DSDS: Wer’s glaubt …
Diese Vorcastings seien ausschließlich aus praktischen Gründen eingerichtet worden: "Es ist zeitlich unmöglich, binnen weniger Wochen alle Kandidaten vor der DSDS-Jury singen zu lassen", sagt RTL-Sprecherin Anke Eickmeyer. Die Auswahl derer, die vor die DSDS-Jury kommen, solle einem repräsentativen Gesamtdurchschnitt aller Bewerber entsprechen: "Dazu zählen die talentierten Sänger ebenso wie die weniger talentierten", so Eickmeyer.
Die RTL-Sprecherin stellt klar: "Ein antizipiertes Bloßstellen gibt es bei DSDS nicht."
An dieser Stelle möchte ich mal einen Lesetipp unterbringen:
Wer sich auch nur ansatzweise eine Meinung über DSDS und ähnliche Castingshows bilden möchte, sollte unbedingt einen Blick in den Roman Chart Throb von Ben Elton werfen. Danach sieht man solche Aussagen in einem ganz anderen Licht.
Im Roman werden die Kandidaten bereits bei der allerersten Sichtung in drei grosse Gruppen eingeteilt und vom Sender entsprechend aufgebaut und verwertet:
Clinger
Verzweifelte, hundertprozentig von sich selbst überzeugte Kandidaten, die überhaupt nicht singen können, aber bei ihrer öffentlichen Demontage grosses Fernsehen machen. Also die Leute, bei denen man sich fragt, warum ihre Eltern oder Freunde sie nicht vom Casting abgehalten haben.
Blinger
Extrovertierte Typen mit grossem Showpotential. Ihnen ist egal, ob sie sich vor der ganzen Nation zum Affen machen, Hauptsache, sie haben eine Bühne zur Selbstdarstellung. Wahrscheinlich die Gruppe, der das Casting am meissten Spass macht.
Minger
Zitat (frei übersetzt): „Die echten Opfer, die Jammergestalten, die Kurzsichtigen mit Glasbaustein-Brille, die Missgestalteten, die Fettleibigen, die geistig Unterbemittelten und die aknegeplagten Nerds.”

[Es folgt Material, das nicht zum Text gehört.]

/-- The status objects of chapter 15. -/
def status15 : List StDef := [
  -- STATUS.LANE[l].FAULT.QUEUE[i]
  { kind := .lane, f0 := 0x0500, stride := 1, reps := 32, size := 4, cnt := 4, name := "STATUS.LANE[#].FAULT.QUEUE[%]" },
  -- STATUS.LANE[l].FAULT.UNACK
  { kind := .lane, f0 := 0x0520, size := 2, name := "STATUS.LANE[#].FAULT.UNACK" },
  -- STATUS.LANE[l].FAULT.WORST
  { kind := .lane, f0 := 0x0521, size := 1, name := "STATUS.LANE[#].FAULT.WORST" },
  -- STATUS.LANE[l].FAULT.LATCHED
  { kind := .lane, f0 := 0x0522, size := 2, name := "STATUS.LANE[#].FAULT.LATCHED" },
  -- STATUS.LANE[l].FAULT.RECOVERIES
  { kind := .lane, f0 := 0x0523, size := 1, cnt := 16, name := "STATUS.LANE[#].FAULT.RECOVERIES" },
  -- STATUS.LANE[l].FAULT.RECTOTAL
  { kind := .lane, f0 := 0x0524, size := 1, name := "STATUS.LANE[#].FAULT.RECTOTAL" },
  -- STATUS.LANE[l].FAULT.JOURNAL
  { kind := .lane, f0 := 0x0525, size := 4, used := 0xfff1fff, name := "STATUS.LANE[#].FAULT.JOURNAL" },
  -- STATUS.LANE[l].ALIVE
  { kind := .lane, f0 := 0x0526, size := 1, used := 0x7, name := "STATUS.LANE[#].ALIVE" },
  -- STATUS.LANE[l].STOP
  { kind := .lane, f0 := 0x0527, size := 2, used := 0x3f, name := "STATUS.LANE[#].STOP" } ]

/-- The status objects of chapter 16. -/
def status16 : List StDef := [
  -- STATUS.LANE[l].SAFETY[k].TREACT
  { kind := .lane, f0 := 0x0601, stride := 1, reps := 7, size := 2, name := "STATUS.LANE[#].SAFETY[%].TREACT", k0 := 1 } ]

/-- The status objects of chapter 17. -/
def status17 : List StDef := [
  -- STATUS.LANE[l].FAB.STATE
  { kind := .lane, f0 := 0x0700, size := 2, used := 0x7fff, name := "STATUS.LANE[#].FAB.STATE" },
  -- STATUS.LANE[l].FAB.MASTER
  { kind := .lane, f0 := 0x0701, size := 2, used := 0xff3f, name := "STATUS.LANE[#].FAB.MASTER" },
  -- STATUS.LANE[l].FAB.EPOCH
  { kind := .lane, f0 := 0x0702, size := 2, name := "STATUS.LANE[#].FAB.EPOCH" },
  -- STATUS.LANE[l].FAB.OFFSET
  { kind := .lane, f0 := 0x0703, size := 4, name := "STATUS.LANE[#].FAB.OFFSET" },
  -- STATUS.LANE[l].FAB.PORT[p].STATE
  { kind := .lane, f0 := 0x0710, stride := 16, reps := 2, size := 1, name := "STATUS.LANE[#].FAB.PORT[%].STATE" },
  -- STATUS.LANE[l].FAB.PORT[p].NEIGHBOUR
  { kind := .lane, f0 := 0x0711, stride := 16, reps := 2, size := 1, name := "STATUS.LANE[#].FAB.PORT[%].NEIGHBOUR" },
  -- STATUS.LANE[l].FAB.PORT[p].SERIAL
  { kind := .lane, f0 := 0x0712, stride := 16, reps := 2, size := 8, name := "STATUS.LANE[#].FAB.PORT[%].SERIAL" },
  -- STATUS.LANE[l].FAB.PORT[p].DELAY
  { kind := .lane, f0 := 0x0713, stride := 16, reps := 2, size := 4, name := "STATUS.LANE[#].FAB.PORT[%].DELAY" },
  -- STATUS.LANE[l].FAB.PORT[p].LOAD
  { kind := .lane, f0 := 0x0714, stride := 16, reps := 2, size := 2, name := "STATUS.LANE[#].FAB.PORT[%].LOAD" },
  -- STATUS.LANE[l].FAB.PORT[p].ERRORS
  { kind := .lane, f0 := 0x0715, stride := 16, reps := 2, size := 4, name := "STATUS.LANE[#].FAB.PORT[%].ERRORS" },
  -- STATUS.LANE[l].FAB.PORT[p].DROPS
  { kind := .lane, f0 := 0x0716, stride := 16, reps := 2, size := 4, name := "STATUS.LANE[#].FAB.PORT[%].DROPS" } ]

Wenn man sich anschaut, wer es bei RTL in die ersten Castingrunden schafft, ist der Roman wohl nicht allzu weit von der Realität entfernt …
Ja, die Chart-Throb-Typologie hat was, absolut. Das Buch macht Spass, trotz aller Tragik.
Und als weiterer Buchtipp: Blind Faith, auch von Ben Elton, und nicht minder einsichtsreich.
Danke für den Buchtipp.
Blind Faith werde ich auch gleich auf die Liste unbestellter Bücher setzen.